Being an antique Briggs Engine collector I do know a few things about them.
On the back face for every flywheel there are two small round depressions.
One has a two digit number in it. That is the year the engine was manufactured.
(ie. 57 = 1957). The other depression has a letter in it to identify the month
it was manufactured. (ie. A=January, B=February, C=March), etc.

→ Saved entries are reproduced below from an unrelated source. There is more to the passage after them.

theorem State.leaveSecond_keeps {r : State} {s0 : State} (h0 : Keeps r s0) : ∀ a0, Keeps r (State.leaveSecond s0 a0) := by
  intro a0
  unfold State.leaveSecond
  with_reducible repeat' (first | assumption | apply State.tribSecond_keeps | apply State.secondEvents_keeps | apply State.setTwLane_keeps | apply State.judgeDeg_keeps | apply forEach_keeps | (refine fun (t : State) _ (_ : Keeps r t) => ?_) | apply keeps_ite)

theorem State.timeSetEff_keeps {r : State} {s0 : State} (h0 : Keeps r s0) : ∀ a0, Keeps r (State.timeSetEff s0 a0).1 := by
  intro a0
  unfold State.timeSetEff
  with_reducible repeat' (first | assumption | apply State.certEnd_keeps | apply okay_keeps | apply State.latch_keeps | apply State.raise_keeps | apply State.putN_keeps | apply State.count_keeps | apply State.stepGates_keeps | apply State.leaveSecond_keeps | (refine fun (t : State) (_ : Keeps r t) => ?_) | apply keeps_ite | split | ((try lift_lets); intro x; clear_value x) | apply keeps_mk)

theorem execTimeSet_keeps {r : State} {s0 : State} (h0 : Keeps r s0) : ∀ a0 a1, KeepsOut r (execTimeSet a0 a1 s0) := by
  intro a0 a1
  unfold execTimeSet
  with_reducible repeat' (first | assumption | apply refuse_keeps | apply State.timeSetEff_keeps | apply State.request_keeps | apply hostDone_keeps | split)

theorem State.timeAdjEff_keeps {r : State} {s0 : State} (h0 : Keeps r s0) : ∀ a0, Keeps r (State.timeAdjEff s0 a0).1 := by
  intro a0
  unfold State.timeAdjEff
  with_reducible repeat' (first | assumption | apply okay_keeps | ((try lift_lets); intro x; clear_value x) | apply keeps_mk)

theorem execTimeAdj_keeps {r : State} {s0 : State} (h0 : Keeps r s0) : ∀ a0 a1, KeepsOut r (execTimeAdj a0 a1 s0) := by
  intro a0 a1
  unfold execTimeAdj
  with_reducible repeat' (first | assumption | apply State.timeAdjEff_keeps | apply hostWrite_keeps)

theorem execTimeFreq_keeps {r : State} {s0 : State} (h0 : Keeps r s0) : ∀ a0 a1, KeepsOut r (execTimeFreq a0 a1 s0) := by
  intro a0 a1
  unfold execTimeFreq
  with_reducible repeat' (first | assumption | apply State.putN_keeps | apply okay_keeps | apply hostWrite_keeps)

theorem execSlewComplete_keeps {r : State} {s0 : State} (h0 : Keeps r s0) : KeepsOut r (execSlewComplete s0) := by
  unfold execSlewComplete
  with_reducible repeat' (first | assumption | apply done_keeps | apply keepsOut_ite | ((try lift_lets); intro x; clear_value x) | apply keeps_mk)

theorem execPpsRise_keeps {r : State} {s0 : State} (h0 : Keeps r s0) : KeepsOut r (execPpsRise s0) := by
  unfold execPpsRise
  with_reducible repeat' (first | assumption | apply done_keeps | apply keepsOut_ite | ((try lift_lets); intro x; clear_value x) | apply keeps_mk)

theorem execPpsFall_keeps {r : State} {s0 : State} (h0 : Keeps r s0) : KeepsOut r (execPpsFall s0) := by
  unfold execPpsFall
  with_reducible repeat' (first | assumption | apply done_keeps | apply keepsOut_ite | ((try lift_lets); intro x; clear_value x) | apply keeps_mk)

theorem State.ppsEff_keeps {r : State} {s0 : State} (h0 : Keeps r s0) : ∀ a0, Keeps r (State.ppsEff s0 a0).1 := by
  intro a0
  unfold State.ppsEff
  with_reducible repeat' (first | assumption | apply okay_keeps | apply State.putN_keeps | apply keeps_ite | ((try lift_lets); intro x; clear_value x) | apply keeps_mk)

theorem execTsInEdge_keeps {r : State} {s0 : State} (h0 : Keeps r s0) : ∀ a0 a1 a2, KeepsOut r (execTsInEdge a0 a1 a2 s0) := by
  intro a0 a1 a2
  unfold execTsInEdge
  with_reducible repeat' (first | assumption | apply State.raise_keeps | apply State.count_keeps | apply done_keeps | apply keeps_ite | apply keepsOut_ite | dsimp only | apply keeps_mk)

theorem State.tsiPopEff_keeps {r : State} {s0 : State} (h0 : Keeps r s0) : ∀ a0 a1, Keeps r (State.tsiPopEff s0 a0 a1).1 := by
  intro a0 a1
  unfold State.tsiPopEff
  with_reducible repeat' (first | assumption | apply refuse_keeps | apply okay_keeps | apply keeps_ite1 | split | ((try lift_lets); intro x; clear_value x) | apply keeps_mk)

theorem execTsiPop_keeps {r : State} {s0 : State} (h0 : Keeps r s0) : ∀ a0 a1 a2, KeepsOut r (execTsiPop a0 a1 a2 s0) := by
  intro a0 a1 a2
  unfold execTsiPop
  with_reducible repeat' (first | assumption | apply State.tsiPopEff_keeps | apply hostWrite_keeps)

theorem execTcErrMax_keeps {r : State} {s0 : State} (h0 : Keeps r s0) : ∀ a0 a1 a2, KeepsOut r (execTcErrMax a0 a1 a2 s0) := by
  intro a0 a1 a2
  unfold execTcErrMax
  with_reducible repeat' (first | assumption | apply State.ranged_keeps | apply hostWrite_keeps)

theorem State.evtPopEff_keeps {r s0 : State} (h0 : Keeps r s0) (v : Nat) : Keeps r (s0.evtPopEff v).1 := by
  simp only [State.evtPopEff]
  split
  · rename_i x rest hq
    split
    · have h1 : Keeps r { s0 with events := { s0.events with queue := rest, dropped := 0 } } :=
        keeps_events h0 (fun h => by rw [hq] at h; simp at h; show rest.length ≤ 1024; omega)
      show Keeps r (if _ then _ else _)
      split
      · exact h1
      · exact State.raise_keeps h1 _ _ _
    · exact h0
  · exact h0

theorem execEvtPop_keeps {r : State} {s0 : State} (h0 : Keeps r s0) : ∀ a0 a1, KeepsOut r (execEvtPop a0 a1 s0) := by
  intro a0 a1
  unfold execEvtPop
  with_reducible repeat' (first | assumption | apply State.evtPopEff_keeps | apply hostWrite_keeps)

theorem execTjSample_keeps {r : State} {s0 : State} (h0 : Keeps r s0) : ∀ a0, KeepsOut r (execTjSample a0 s0) := by
  intro a0
  unfold execTjSample
  with_reducible repeat' (first | assumption | apply State.raise_keeps | apply done_keeps | apply State.putN_keeps | apply keeps_ite | apply keepsOut_ite | split | apply keeps_mk)

theorem execTjPeak_keeps {r : State} {s0 : State} (h0 : Keeps r s0) : ∀ a0 a1, KeepsOut r (execTjPeak a0 a1 s0) := by
  intro a0 a1
  unfold execTjPeak
  with_reducible repeat' (first | assumption | apply State.putN_keeps | apply okay_keeps | apply hostWrite_keeps)

theorem State.stallSecond_keeps {r : State} {s0 : State} (h0 : Keeps r s0) : ∀ a0, Keeps r (State.stallSecond s0 a0) := by
  intro a0
  unfold State.stallSecond
  with_reducible repeat' (first | assumption | apply State.countBy_keeps | apply State.raiseIn_keeps | apply keeps_ite)
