-- ==== Sys2Proof/Laws/KeepsCommands.lean ====
section
/-! SUPPORT. What a step keeps, once for every operation of the commands and the idle step: the form of the storage and the bits already
burned (`Keeps`, Laws/Keeps.lean). A proof cites the lemma of the operation it meets and never unfolds it. -/

namespace Sys2Proof.Machine

theorem State.keep_keeps {r : State} {s0 : State} (h0 : Keeps r s0) : ∀ a0 a1 a2, Keeps r (State.keep s0 a0 a1 a2).1 := by
  intro a0 a1 a2
  unfold State.keep
  with_reducible repeat' (first | assumption | apply State.save_keeps | apply okay_keeps)

theorem State.within_keeps {r : State} {s0 : State} (h0 : Keeps r s0) : ∀ a0 a1 a2 a3 a4, Keeps r (State.within s0 a0 a1 a2 a3 a4).1 := by
  intro a0 a1 a2 a3 a4
  unfold State.within
  with_reducible repeat' (first | assumption | apply State.keep_keeps | apply check_keeps)

theorem State.withinI_keeps {r : State} {s0 : State} (h0 : Keeps r s0) : ∀ a0 a1 a2 a3 a4, Keeps r (State.withinI s0 a0 a1 a2 a3 a4).1 := by
  intro a0 a1 a2 a3 a4
  unfold State.withinI
  with_reducible repeat' (first | assumption | apply State.keep_keeps | apply check_keeps)

theorem State.portWrite_keeps {r : State} {s0 : State} (h0 : Keeps r s0) : ∀ a0 a1 a2 a3 a4 a5, Keeps r (State.portWrite s0 a0 a1 a2 a3 a4 a5).1 := by
  intro a0 a1 a2 a3 a4 a5
  unfold State.portWrite
  with_reducible repeat' (first | assumption | apply State.adminEff_keeps | apply State.withinI_keeps | apply State.twArmEff_keeps | apply State.phaseRowEff_keeps | apply State.txAnEff_keeps | apply State.bindEff_keeps | apply check_keeps | apply State.mgmtInEff_keeps | apply State.fwdEff_keeps | apply State.xonEff_keeps | apply State.xoffEff_keeps | apply State.limitEff_keeps | apply State.crossEff_keeps | apply State.keep_keeps | apply State.parentEff_keeps | apply State.within_keeps | apply State.kindEff_keeps | apply keeps_ite1)

theorem State.boltWrite_keeps {r : State} {s0 : State} (h0 : Keeps r s0) : ∀ a0 a1 a2 a3 a4 a5, Keeps r (State.boltWrite s0 a0 a1 a2 a3 a4 a5).1 := by
  intro a0 a1 a2 a3 a4 a5
  unfold State.boltWrite
  with_reducible repeat' (first | assumption | apply State.keep_keeps | apply State.filterEff_keeps | apply State.flushEff_keeps | apply State.within_keeps | apply State.policyEff_keeps | apply State.panelWarnEff_keeps | apply State.panelLimitEff_keeps | apply State.pnWarnEff_keeps | apply State.cmEff_keeps | apply keeps_ite1)

theorem State.windowWrite_keeps {r : State} {s0 : State} (h0 : Keeps r s0) : ∀ a0 a1 a2 a3 a4, Keeps r (State.windowWrite s0 a0 a1 a2 a3 a4).1 := by
  intro a0 a1 a2 a3 a4
  unfold State.windowWrite
  with_reducible repeat' (first | assumption | apply State.within_keeps | apply State.keep_keeps | apply check_keeps | apply State.wrapEff_keeps | apply State.opEff_keeps | apply State.selectRow_keeps | apply keeps_ite1)

theorem State.laneWrite_keeps {r : State} {s0 : State} (h0 : Keeps r s0) : ∀ a0 a1 a2 a3 a4, Keeps r (State.laneWrite s0 a0 a1 a2 a3 a4).1 := by
  intro a0 a1 a2 a3 a4
  unfold State.laneWrite
  with_reducible repeat' (first | assumption | apply State.sleepEff_keeps | apply State.ffeEff_keeps | apply State.within_keeps | apply State.rateEff_keeps | apply keeps_ite1)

If your flywheel showed 09 and whatever letter for the final month
any Briggs collector would notice it.

Beautiful progress Bill!!!

Rick
 
Thanks for the info Rick. I am sure I have seen the depressions but don't recall the number/letter or didn't know what it was at the time. I would like to know the year of manufacture so will check that as soon as I get home tonight. I am thinking its early 50's based on looking up the serial number shortly after i bought the engine but that was a while back. Hey, maybe i should add the same year/month code to the model as well or is that carrying things too far ? :big: :big:

Bill
 
They will look just like this:

Flywheel%20Date.jpg


That flywheel was cast in May of 1955.

Rick
 
Rick, I looked tonight and they do look just as you show in the picture and what I see is 51 and A so I assume that would be January of 1951. I did notice however that the 5 looks more like a 2 turned upside down...have you ever seen that before?

Bill
 
Yes I have seen that. The 6 and 9 were the same die pressed into
the sand. If all of the 5's were in use an inverted 2 would be close
enough. They never thought about those numbers meaning anything
60 years later. It was just production control for the day.

Rick
 
Rick, this is getting the cart way before the horse I know but thought you would know the answer. The 6S I have (though mostly devoid of paint) does have some remnants red coloring. The air filter you graciously loaned me was also red. But the picture of the 6S you had restored and posted in another thread was painted black. Was there a standard B & S color scheme in the early 50's or was that left up to the industrial end users like lawn mower manufacturers, etc. Just curious and thinking ahead....way ahead :)

Bill
 
Nice work, Bill! Very nice flywheel.

Chuck
 
Briggs manufactured a total of 984,394 units of the model 6S in the time
frame of June 1949 until July of 1957. Since those dates are after 1945
they couldn't have had military uses, you can rule out the olive drab color
scheme. From there things get complicated. Briggs supplied engines to many
final users. Most of the engines were painted Briggs signature black.
Engines that were sold for use on Troybuilt or Toro machines were painted red.
John Deere also made home lawn and garden products at that time.
Those Briggs engines received a final coat of JD green paint.

If you paint it black, red or green, you will be historically accurate.

Rick
 
It's all looking good, Bill. Nice job on the flywheel!
Following along with interest here.

Dean
 
Thanks Dean and Chuck...am hoping progroess will speed up some from now until the end of the year.

Rick...thanks so much for the info. I was hoping that the black was among the choices. Depending on how it all turns out, I may even leave things in their natural metalic state for a while but too early to be considering that yet.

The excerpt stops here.